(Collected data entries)
• • •

/-- A fill whose one part has its reply (R208, R210). -/
def answeredFill (f : Fill) (p : FPart) (k : Pkt) : Fill :=
  { f with
    parts := [{ p with got := some (if k.cause = 0 then k.payload else 0), tag := k.tag }],
    bad := if k.cause ≠ 0 then some (k.cause, k.va, k.level, k.src / 2 ^ 14) else none }

/-- The context after the reply of a fill's one part. -/
theorem exec_readReply_single {s : State} {die : Nat} {k : Pkt} {c : Ctx} {f : Fill} {p : FPart} (hc : s.ctx? k.who = some c)
    (hf : c.fills = [f]) (hp : f.parts = [p]) (ho : p.got = none) (hr : p.rid = k.rid) (ha : f.acq = false) (hb : f.bad = none) :
    ∃ t : State, exec (.readReply die k) s = .next (t.setCtx k.who (let c' : Ctx := { c with fills := [answeredFill f p k] }
      if k.cause = 0 then landFill t k.who c' (answeredFill f p k) else c')) := by
  refine ⟨if k.cls = 1 then onReply s (srcTile (k.who / 2)) k.echo k.q else s, ?_⟩
  rw [exec_readReply, execReadReply, hc]
  simp only [hf]
  by_cases hz : k.cause = 0 <;> simp_all [answeredFill]

/-- The value of a fill of one part is the part's. -/
theorem fillValue_single {f : Fill} {p : FPart} {v : Nat} (hp : f.parts = [p]) (hv : p.got = some v) (ho : p.off = 0)
    (hc : f.cover = []) : fillValue f = v % 256 ^ p.len := by
  simp [fillValue, overlay, hp, hv, ho, hc]

/-- A reply without a fault fills its x register, unless that is x0, and ends the fill (R208). -/
theorem exec_readReply_value {s : State} {die : Nat} {k : Pkt} {c : Ctx} {f : Fill} {p : FPart} {d : Nat}
    (hc : s.ctx? k.who = some c) (hf : c.fills = [f]) (hp : f.parts = [p]) (ho : p.got = none) (hr : p.rid = k.rid)
    (hoff : p.off = 0) (hlen : p.len = f.size) (hd : f.dst = .x d) (hcov : f.cover = []) (ha : f.acq = false) (hb : f.bad = none)
    (hx : c.x.Rises) (hw : ∀ n o g a q, c.phase ≠ .waiting n o g a q) (hk : k.cause = 0) :
    ∃ t c', exec (.readReply die k) s = .next t ∧ t.ctx? k.who = some c' ∧ c'.fills = [] ∧
      (d ≠ 0 → c'.rx d = BitVec.ofNat 64 (k.payload % 256 ^ f.size) ∧ c'.isEmpty (xKey d) = false) ∧
      (∀ e, e ≠ d → c'.rx e = c.rx e ∧ c'.isEmpty (xKey e) = c.isEmpty (xKey e)) ∧
      c'.pend = c.pend ∧ c'.held = c.held ∧ c'.arch = c.arch := by
  obtain ⟨t, ht⟩ := exec_readReply_single (die := die) hc hf hp ho hr ha hb
  obtain ⟨lin, ibuf, hl⟩ := landFill_x t k.who (c := { c with fills := [answeredFill f p k] }) (f := answeredFill f p k) hd hw
  have hv : fillValue (answeredFill f p k) = k.payload % 256 ^ f.size := by
    rw [← hlen]
    exact fillValue_single (p := { p with got := some k.payload, tag := k.tag }) (by simp [answeredFill, hk]) rfl hoff hcov
  simp only [if_pos hk, hl, hv] at ht
  refine ⟨_, _, ht, State.ctx?_setCtx_same _ _ _, by simp,
    fun h0 => Ctx.fillX_same (c := { c with fills := [answeredFill f p k] }) hx h0 _,
    fun e he => Ctx.fillX_other (c := { c with fills := [answeredFill f p k] }) hx he _, ?_, ?_, ?_⟩ <;> rw [Ctx.fillX_eq]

• • •

• _Task description_
Would you repeat the lines from the one containing "(hx : c.x.Rises)" through the end of the data, exactly, with nothing before or after them?

• _Answer area_
    (hx : c.x.Rises) (hw : ∀ n o g a q, c.phase ≠ .waiting n o g a q) (hk : k.cause = 0) :
    ∃ t c', exec (.readReply die k) s = .next t ∧ t.ctx? k.who = some c' ∧ c'.fills = [] ∧
      (d ≠ 0 → c'.rx d = BitVec.ofNat 64 (k.payload % 256 ^ f.size) ∧ c'.isEmpty (xKey d) = false) ∧
      (∀ e, e ≠ d → c'.rx e = c.rx e ∧ c'.isEmpty (xKey e) = c.isEmpty (xKey e)) ∧
      c'.pend = c.pend ∧ c'.held = c.held ∧ c'.arch = c.arch := by
  obtain ⟨t, ht⟩ := exec_readReply_single (die := die) hc hf hp ho hr ha hb
  obtain ⟨lin, ibuf, hl⟩ := landFill_x t k.who (c := { c with fills := [answeredFill f p k] }) (f := answeredFill f p k) hd hw
  have hv : fillValue (answeredFill f p k) = k.payload % 256 ^ f.size := by
    rw [← hlen]
    exact fillValue_single (p := { p with got := some k.payload, tag := k.tag }) (by simp [answeredFill, hk]) rfl hoff hcov
  simp only [if_pos hk, hl, hv] at ht
  refine ⟨_, _, ht, State.ctx?_setCtx_same _ _ _, by simp,
    fun h0 => Ctx.fillX_same (c := { c with fills := [answeredFill f p k] }) hx h0 _,
    fun e he => Ctx.fillX_other (c := { c with fills := [answeredFill f p k] }) hx he _, ?_, ?_, ?_⟩ <;> rw [Ctx.fillX_eq]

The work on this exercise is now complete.